If Evylyn’s beauty had hesitated an her early thirties it came to an abrupt decision just afterward and completely left her. A tentative outlay of wrinkles on her face suddenly deepened and flesh collected rapidly on her legs and hips and arms. Her mannerism of drawing her brows together had become an expression — it was habitual when she was reading or speaking and even while she slept. She was forty-six.
As in most families whose fortunes have gone down rather than up, she and Harold had drifted into a colorless antagonism. In repose they looked at each other with the toleration they might have felt for broken old chairs; Evylyn worried a little when he was sick and did her best to be cheerful under the wearying depression of living with a disappointed man.
Family bridge was over for the evening and she sighed with relief. She had made more mistakes than usual this evening and she didn’t care. Irene shouldn’t have made that remark about the infantry being particularly dangerous. There had been no letter for three weeks now, and, while this was nothing out of the ordinary, it never failed to make her nervous; naturally she hadn’t known how many clubs were out.
Harold had gone up-stairs, so she stepped out on the porch for a breath of fresh air. There was a bright glamour of moonlight diffusing on the sidewalks and lawns, and with a little half yawn, half laugh, she remembered one long moonlight affair of her youth. It was astonishing to think that life had once been the sum of her current love-affairs. It was now the sum of her current problems.
There was the problem of Julie — Julie was thirteen, and lately she was growing more and more sensitive about her deformity and preferred to stay always in her room reading. A few years before she had been frightened at the idea of going to school, and Evylyn could not bring herself to send her, so she grew up in her mother’s shadow, a pitiful little figure with the artificial hand that she made no attempt to use but kept forlornly in her pocket. Lately she had been taking lessons in using it because Evylyn had feared she would cease to lift the arm altogether, but after the lessons, unless she made a move with it in listless obedience to her mother, the little hand would creep back to the pocket of her dress. For a while her dresses were made without pockets, but Julie had moped around the house so miserably at a loss all one month that Evylyn weakened and never tried the experiment again.
The problem of Donald had been different from the start. She had attempted vainly to keep him near her as she had tried to teach Julie to lean less on her — lately the problem of Donald had been snatched out of her hands; his division had been abroad for three months.
She yawned again — life was a thing for youth. What a happy youth she must have had! She remembered her pony, Bijou, and the trip to Europe with her mother when she was eighteen ——
“Very, very complicated,” she said aloud and severely to the moon, and, stepping inside, was about to close the door when she heard a noise in the library and started.
It was Martha, the middle-aged servant: they kept only one now.
“Why, Martha!” she said in surprise.
Martha turned quickly.
“Oh, I thought you was up-stairs.
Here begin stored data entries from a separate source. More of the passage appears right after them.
/-- A checked SLICE_TABLE takes the place of one that waits and waits for its boundary, at least LEAD plus 200 µs away; one
that fails its check ends with the check, and one during a reclaim with STATE_MISMATCH. A checked RECLAIM has every
resident depart that its table does not keep, and records deadline and table; it waits for an application of its
partition and an activation. A reclaim with nobody left departing puts its table in force, tells whether it was late,
and returns what it kept. A due boundary puts its slice in force, completes the command of a new table, begins the
departures, lists the arrivals, and sends the notices of a coordinated slice. A departure begins LEAD and the overrun of
the context's last slice before its boundary; a departing context with no unit and no stage in flight leaves residency.
A unit still running one tile budget after the departure began is abandoned. A context listed to arrive does so once
there is room. A notice that has not come 1 ms after the boundary is given up, with NOTICE_MISSING under FALLBACK. -/
def Obligations.SlicesSwitchContextsAtBoundaries : Prop :=
  ∀ (s : State) (p : PartNo) (c : CtxNo),
    (∀ t x tab d1 a, stateStatus s.nv s.d x.ring x.entry = 0 → freshTaken s.d 0x11 t = some x →
      tableCheck s.d (ePartition x.entry) (eArg x.entry 0) = .ok tab → (schedGet s.d (ePartition x.entry)).reclaim = none →
      d1 = dropNext s.nv (ePartition x.entry) s.d →
      a = boundaryTime tab (nextBoundary tab (d1.time.now + (tab.lead + 200) * 1000)) →
      exec (.sliceTable t) s = .next { s with
        d := markBegun t (schedMod (ePartition x.entry) (fun y => { y with
          next := some (tab, t, a), boundary := if y.table.isSome then min y.boundary a else a }) d1) }) ∧
    (∀ t x, stateStatus s.nv s.d x.ring x.entry = 0 → freshTaken s.d 0x11 t = some x →
      (∀ i st, tableCheck s.d (ePartition x.entry) (eArg x.entry 0) = .error (i, st) →
        exec (.sliceTable t) s = .next { s with d := complete s.nv t st i 0 s.d }) ∧
      (∀ tab r, tableCheck s.d (ePartition x.entry) (eArg x.entry 0) = .ok tab →
        (schedGet s.d (ePartition x.entry)).reclaim = some r →
        exec (.sliceTable t) s = .next { s with d := complete s.nv t stState 2 0 s.d })) ∧
    (∀ t x, stateStatus s.nv s.d x.ring x.entry = 0 → freshTaken s.d 0x10 t = some x →
      (applying s.d (ePartition x.entry) = true ∨ s.d.fw.acting.isSome = true → exec (.reclaim t) s = .next s) ∧
      (∀ i st, applying s.d (ePartition x.entry) = false → s.d.fw.acting = none →
        tableCheck s.d (ePartition x.entry) (eArg x.entry 0) = .error (i, st) →
        exec (.reclaim t) s = .next { s with d := complete s.nv t st i 0 s.d })) ∧
    (∀ t x tab, stateStatus s.nv s.d x.ring x.entry = 0 → freshTaken s.d 0x10 t = some x →
      applying s.d (ePartition x.entry) = false → s.d.fw.acting = none →
      tableCheck s.d (ePartition x.entry) (eArg x.entry 0) = .ok tab →
      ∀ d1 stay out, d1 = abandonTests (ePartition x.entry) (dropNext s.nv (ePartition x.entry) s.d) →
        stay = ((sliceAt tab d1.time.now).map fun n => sliceResidents d1 (ePartition x.entry) (sliceOf tab n)).getD [] →
        out = ((residents d1 (ePartition x.entry)).filter fun c => !stay.contains c && (ctxGet d1 c).departing.isNone) →
        exec (.reclaim t) s = .next { s with
          d := markBegun t (schedMod (ePartition x.entry) (fun y => { y with
            table := none, next := none, incoming := [], evicted := [], notice := none, boundary := 0
            reclaim := some ⟨t, tab, eTime x.entry,
              ((residents d1 (ePartition x.entry)).filter fun c => (ctxGet d1 c).departing.isSome) ++ out, 0, 0⟩ })
            (out.foldl (fun d c => beginDeparture c d.time.now none d) d1)) }) ∧
    (∀ r, (schedGet s.d p.val).reclaim = some r → r.departing = [] → procUp s.d 2 = true →
      ∀ n d1 d2, n = sliceAt r.table s.d.time.now →
        d1 = schedMod p.val (fun y => { y with
          reclaim := none, table := some r.table, entry := n.getD 0 % r.table.slices.length, number := n.getD 0
          incoming := ((n.map fun n => sliceResidents s.d p.val (sliceOf r.table n)).getD []).filter fun c => !resident s.d c
          boundary := boundaryTime r.table ((n.map (· + 1)).getD 0) }) s.d →
        d2 = (if r.deadline < s.d.time.now then raiseEv s.nv 0x42 none p.val (s.d.time.now - r.deadline) d1 else d1) →
        exec (.reclaimComplete p) s = .next { s with
          d := complete s.nv r.tag stOK 0xFFFF
            (pack [(0, 32, r.kept / 1024), (32, 8, r.gone), (40, 1, b2n (decide (r.deadline < s.d.time.now)))])
            (logPoint s.nv 2 2 0 0x3003 p.val (r.kept / 1024) d2) }) ∧
    (∀ t n y d0 d1 d2 after done, upcoming s.d p.val = some (t, n) → firmwareRuns s.d = true → y = schedGet s.d p.val →
      y.reclaim = none → applying s.d p.val = false → y.boundary ≤ s.d.time.now →
      d0 = ((residents s.d p.val).filter fun c => !(sliceResidents s.d p.val (sliceOf t n)).contains c).foldl
        (fun d c => beginDeparture c (boundaryTime t n - t.lead * 1000) (some (boundaryTime t n)) d) s.d →
      after = boundaryTime t (n + 1) → done = (y.next.bind fun e => if e.2.2 ≤ y.boundary then some e.2.1 else none) →
      d1 = schedMod p.val (fun z => { z with
          table := some t, entry := n % t.slices.length, number := n, evicted := []
          next := if done.isSome then none else z.next
          incoming := (sliceResidents s.d p.val (sliceOf t n)).filter fun c =>
            !(resident d0 c && (ctxGet d0 c).departing.isNone)
          notice := if needsNotice d0 t (sliceOf t n) then some (boundaryTime t n) else none
          boundary := if done.isSome then after else (z.next.map fun e => min after e.2.2).getD after }) d0 →
      d2 = logPoint s.nv 3 2 0 0x3002 p.val n (if (sliceOf t n).coord then sendNotices s.nv t n d1 else d1) →
      exec (.sliceBoundary p) s = .next { s with d := (done.map fun tag => complete s.nv tag stOK 0xFFFF 0 d2).getD d2 }) ∧
    (∀ d1, (departureDue s.d c.val = none ∧ d1 = s.d) ∨
        (∃ t b use, departureDue s.d c.val = some (t, b, use) ∧
          d1 = if firmwareRuns s.d = true ∧ applying s.d (ctxGet s.d c.val).part.val = false then
              ctxMod c.val (fun x => { x with overrun := x.overrun - use }) (beginDeparture c.val t (some b) s.d)
            else s.d) →
      exec (.departure c) s = .next { s with
        d := if (ctxGet d1 c.val).departing.isSome = true ∧ departReady d1 c.val = true ∧ procUp d1 2 = true then
            finishDeparture s.nv c.val d1
          else d1 }) ∧
    (∀ (k : CluNo) u r t, unitGet s.d k.val u = some r → (ctxGet s.d r.ctx.val).departing = some t →
      t + cdiv (tileBudget s.d (ctxGet s.d r.ctx.val).part.val * 1600000) (halfMhz s.d (halfOf k.val)) ≤ s.d.time.now →
      exec (.departureAbandon k u) s = .next { s with d := abandonUnit k.val u s.d }) ∧
    ((schedGet s.d (ctxGet s.d c.val).part.val).incoming.contains c.val = true → (ctxGet s.d c.val).st = .bound →
      ((residents s.d (ctxGet s.d c.val).part.val).all fun y => (ctxGet s.d y).departing.isNone) = true →
      firmwareRuns s.d = true →
      (residents s.d (ctxGet s.d c.val).part.val).length < maxResident s.d (ctxGet s.d c.val).part.val →
      ((schedGet s.d (ctxGet s.d c.val).part.val).notice = none ∨ s.d.time.fallback = false ∨ noticeSeen s.d (ctxGet s.d c.val).part.val = true) →
      exec (.contextArrival c) s = .next { s with
        d := arrive s.nv c.val (schedMod (ctxGet s.d c.val).part.val (fun y => { y with notice := none }) s.d) }) ∧
    (∀ t, (schedGet s.d p.val).notice = some t → t + 1000000 ≤ s.d.time.now → ∃ d1,
      d1 = schedMod p.val (fun y => { y with notice := none }) s.d ∧
      exec (.noticeTimeout p) s = .next { s with
        d := if s.d.time.fallback = true ∧ noticeSeen s.d p.val = false then
            raiseEv s.nv 0x44 none p.val (schedGet s.d p.val).number d1
          else d1 })

/-- For a taken entry whose state check passes: STACK_RETIRE adds the stack to the fused list, loses its contents, records
it RETIRED, appends the fuse-log record and completes OK. FUSE_WRITE with a well-formed record for a new mask and a
change left sets OWN_POLICY.MASK, counts the change, and logs it; otherwise it ends with MALFORMED, STATE_MISMATCH or
NO_RESOURCE and the number of the check. TEST_PACKAGE with a good header and signature installs the package, and ends
with MALFORMED or SIGNATURE_INVALID without. ESCALATE level 1 tears the context down, 2 resets an engine, 3 a partition,
4 asks for a chip reset and 5 for a power cycle. -/
def Obligations.FusesChangeOnlyByTheirCommands : Prop :=
  ∀ (s : State) (t : Nat) (x : Taken), stateStatus s.nv s.d x.ring x.entry = 0 →
    (freshTaken s.d 0x20 t = some x → ∀ r, r = fuseAppend 2 (s.nv.retired.length + 1) 1 x.port.val 0
          (eArg x.entry 0) { s.nv with retired := s.nv.retired ++ [eArg x.entry 0] }
          (setHealth { s.nv with retired := s.nv.retired ++ [eArg x.entry 0] } 3 (eArg x.entry 0) .retired 10
            { s.d with mem := stackOff (eArg x.entry 0) s.d.mem }) →
      exec (.stackRetire t) s = .next { s with
        nv := r.1
        d := complete r.1 t stOK 0xFFFF 0 (checkReplace r.1 r.2) }) ∧
    (freshTaken s.d 0x21 t = some x → ∀ mask, mask ≠ 0 → mask ≠ s.nv.policyMask → s.nv.policyChanges < 8 →
      dNat s.d.mem (eArg x.entry 0) 64 = pack [(0, 4, 4), (32, 4, mask)] → fld (dNat s.d.mem (eArg x.entry 0) 64) 32 4 = mask →
      ∀ r, r = fuseAppend 4 (s.nv.policyChanges + 1) 1 x.port.val s.nv.policyMask mask
          { s.nv with policyMask := mask, policyChanges := s.nv.policyChanges + 1 } s.d →
        exec (.fuseWrite t) s = .next { s with
          nv := r.1
          d := complete r.1 t stOK 0xFFFF 0 r.2 }) ∧
    (freshTaken s.d 0x21 t = some x → ∀ w mask, w = dNat s.d.mem (eArg x.entry 0) 64 → mask = fld w 32 4 →
      (w ≠ pack [(0, 4, 4), (32, 4, mask)] ∨ mask = 0 →
        exec (.fuseWrite t) s = .next { s with d := complete s.nv t stMalformed 2 0 s.d }) ∧
      (w = pack [(0, 4, 4), (32, 4, mask)] → mask ≠ 0 → mask = s.nv.policyMask →
        exec (.fuseWrite t) s = .next { s with d := complete s.nv t stState 3 0 s.d }) ∧
      (w = pack [(0, 4, 4), (32, 4, mask)] → mask ≠ 0 → mask ≠ s.nv.policyMask → 8 ≤ s.nv.policyChanges →
        exec (.fuseWrite t) s = .next { s with d := complete s.nv t stNoResource 4 0 s.d })) ∧
    (freshTaken s.d 0x22 t = some x → packageHeader (dNat s.d.mem (eArg x.entry 0) 64) = none →
      exec (.testPackage t) s = .next { s with d := complete s.nv t stMalformed 0xFFFF 0 s.d }) ∧
    (freshTaken s.d 0x22 t = some x → ∀ p, packageHeader (dNat s.d.mem (eArg x.entry 0) 64) = some p →
      (Config.factorySignature (dRead s.d.mem (eArg x.entry 0) (dNat s.d.mem (eArg x.entry 0 + 12) 4)) = true →
        exec (.testPackage t) s = .next { s with
          d := complete s.nv t stOK 0xFFFF 0 { s.d with flt := { s.d.flt with pkg := some p } } }) ∧
      (Config.factorySignature (dRead s.d.mem (eArg x.entry 0) (dNat s.d.mem (eArg x.entry 0 + 12) 4)) = false →
        exec (.testPackage t) s = .next { s with d := complete s.nv t stSignature 0xFFFF 0 s.d })) ∧
    (freshTaken s.d 0x23 t = some x →
      (eArg x.entry 0 = 1 → exec (.escalate t) s = .next { s with
        d := startTeardown s.nv (eContext x.entry) 0 none (markBegun t s.d) }) ∧
      (eArg x.entry 0 = 2 → exec (.escalate t) s = .next { s with
        d := engineEscalate s.nv (eArg x.entry 1) 0 (some t) (markBegun t s.d) }) ∧
      (eArg x.entry 0 = 3 → exec (.escalate t) s = .next { s with
        d := partitionEscalate s.nv (ePartition x.entry) (some t) (markBegun t s.d) }) ∧
      (eArg x.entry 0 = 4 → exec (.escalate t) s = .next { s with
        d := complete s.nv t stOK 0xFFFF 0 { s.d with flt := { s.d.flt with resetDue := some 0 } } }) ∧
      (eArg x.entry 0 = 5 → exec (.escalate t) s = .next { s with
        d := complete s.nv t stOK 0xFFFF 0 { s.d with flt := { s.d.flt with cycleDue := true } } }))

/-- A torn-down context with nothing outstanding completes its collectives here with CONTEXT_TORN_DOWN, writes its FINAL
accounting record and the records of its commands, quiesces, loses its grant, and raises CONTEXT_DOWN. After 200 µs the
clusters that still hold it are reset. When its quiescence has passed the number is FREE with every field at its reset.
A hung activity counts, faults the context with HANG and writes a dump. An engine reset that has not ended in 1 ms makes
the cluster dead and escalates to its partition, where no reset of it runs; a partition reset that has not in 10 ms asks
for a chip reset. A chip reset happens under main power when it is due or commanded; a power cycle that is due, or asked
for by a boot that has not ended in 5 s, asserts PCYC_REQ#. -/
def Obligations.TeardownHangAndResetsRunTheirCourse : Prop :=
  ∀ (s : State) (c : CtxNo) (k : CluNo),
    ((ctxGet s.d c.val).st = .tearing → tearReady s.nv s.d c.val = true →
      exec (.teardownComplete c) s = .next { s with
        d := raiseEv s.nv 0x03 (some c.val) (genOf s.nv c.val) (ctxGet s.d c.val).faultStatus
          (ctxMod c.val (fun y => { y with st := .quiescing, ringEn := false, grant := 0, prog := none, tearFrom := s.nv.up })
            (tearRecords s.nv c.val (acctWrite s.nv c.val 1 (collTornAll s.nv
              { s.d with link := { s.d.link with reads := s.d.link.reads.filter fun r => r.ctx.val ≠ c.val } })))) }) ∧
    ((ctxGet s.d c.val).st = .tearing → (ctxGet s.d c.val).tearFrom + 200000 ≤ s.nv.up →
      exec (.teardownTimeout c) s = .next { s with
        d := (holders s.d c.val).foldl
          (fun d k => if (cluGet d k).reset.isSome then d else engineEscalate s.nv k 0 none d) s.d }) ∧
    ((ctxGet s.d c.val).st = .quiescing → quiesceEnd s.nv s.d c.val ≤ s.nv.up →
      exec (.quiescenceEnd c) s = .next { s with d := ctxMod c.val (fun _ => Ctx.init) s.d }) ∧
    (∀ n k stream u rep, hung s.d c.val = some (n, k, stream, u, rep) → resident s.d c.val = true →
      exec (.hang c) s = .next { s with
        d := (dumpWrite s.nv 1 0x0C c.val k (fltCnt 2 (faultCtx s.nv c.val
          ⟨0x0C, stHang, 5, some k, none, some (stream, u, rep), 0, n, (ctxGet s.d c.val).prog.map (·.tag)⟩ s.d))).1 }) ∧
    (∀ a e p, (cluGet s.d k.val).reset = some (a, e) → a + 1000000 ≤ s.nv.up → s.nv.up < e →
      partOf (declareDead s.nv k.val 3 s.d) k.val = some p →
      (schedGet (declareDead s.nv k.val 3 s.d) p).reset = none →
      exec (.engineResetTimeout k) s = .next { s with
        d := partitionEscalate s.nv p none (declareDead s.nv k.val 3 s.d) }) ∧
    (∀ a e, (cluGet s.d k.val).reset = some (a, e) → a + 1000000 ≤ s.nv.up → s.nv.up < e →
      partOf (declareDead s.nv k.val 3 s.d) k.val = none ∨
        (∃ p n, partOf (declareDead s.nv k.val 3 s.d) k.val = some p ∧ (schedGet (declareDead s.nv k.val 3 s.d) p).reset = some n) →
      exec (.engineResetTimeout k) s = .next { s with d := declareDead s.nv k.val 3 s.d }) ∧
    (∀ (p : PartNo) a, (schedGet s.d p.val).reset = some a → a + 10000000 ≤ s.nv.up →
      exec (.partitionResetTimeout p) s = .next { s with
        d := { s.d with flt := { s.d.flt with resetDue := some 0 } } }) ∧
    (∀ cause passed, s.nv.mainOn = true → cause ≠ 0 ∨ s.d.flt.resetDue.isSome = true →
      exec (.chipReset cause passed) s = .next { s with
        nv := (chipResetGo passed s.nv s.d).1
        d := (chipResetGo passed s.nv s.d).2 }) ∧
    (s.nv.mainOn = true → s.d.flt.cycleDue = true ∨ (bootLate s.nv s.d = true ∧ s.nv.pcycReq = false) → exec .powerCycle s = .next { s with
      nv := { s.nv with pcycReq := true }
      d := mgmtPush 3 3 (pwrCount 5 (escalation s.nv 5 0 0 { s.d with flt := { s.d.flt with cycleDue := false } })) })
I was jist ——”
“Is anything the matter?”
Martha hesitated.
“No; I——” She stood there fidgeting. “It was a letter, Mrs. Piper, that I put somewhere.
“A letter? Your own letter?” asked Evylyn.
“No, it was to you. ’Twas this afternoon, Mrs. Piper, in the last mail. The postman give it to me and then the back door-bell rang. I had it in my hand, so I must have stuck it somewhere. I thought I’d just slip in now and find it.”
“What sort of a letter? From Mr. Donald?”
“No, it was an advertisement, maybe, or a business letter. It was a long narrow one, I remember.”
They began a search through the music-room, looking on trays and mantelpieces, and then through the library, feeling on the tops of rows of books. Martha paused in despair.
“I can’t think where. I went straight to the kitchen. The dining-room, maybe.” She started hopefully for the dining-room, but turned suddenly at the sound of a gasp behind her. Evylyn had sat down heavily in a Morris chair, her brows drawn very close together eyes blanking furiously.
“Are you sick?”
For a minute there was no answer. Evylyn sat there very still and Martha could see the very quick rise and fall of her bosom.
“Are you sick?” she repeated.
“No,” said Evylyn slowly, “but I know where the letter is. Go ‘way, Martha. I know.”
Wonderingly, Martha withdrew, and still Evylyn sat there, only the muscles around her eyes moving — contracting and relaxing and contracting again. She knew now where the letter was — she knew as well as if she had put it there herself. And she felt instinctively and unquestionably what the letter was. It was long and narrow like an advertisement, but up in the corner in large letters it said “War Department” and, in smaller letters below, “Official Business.” She knew it lay there in the big bowl with her name in ink on the outside and her soul’s death within.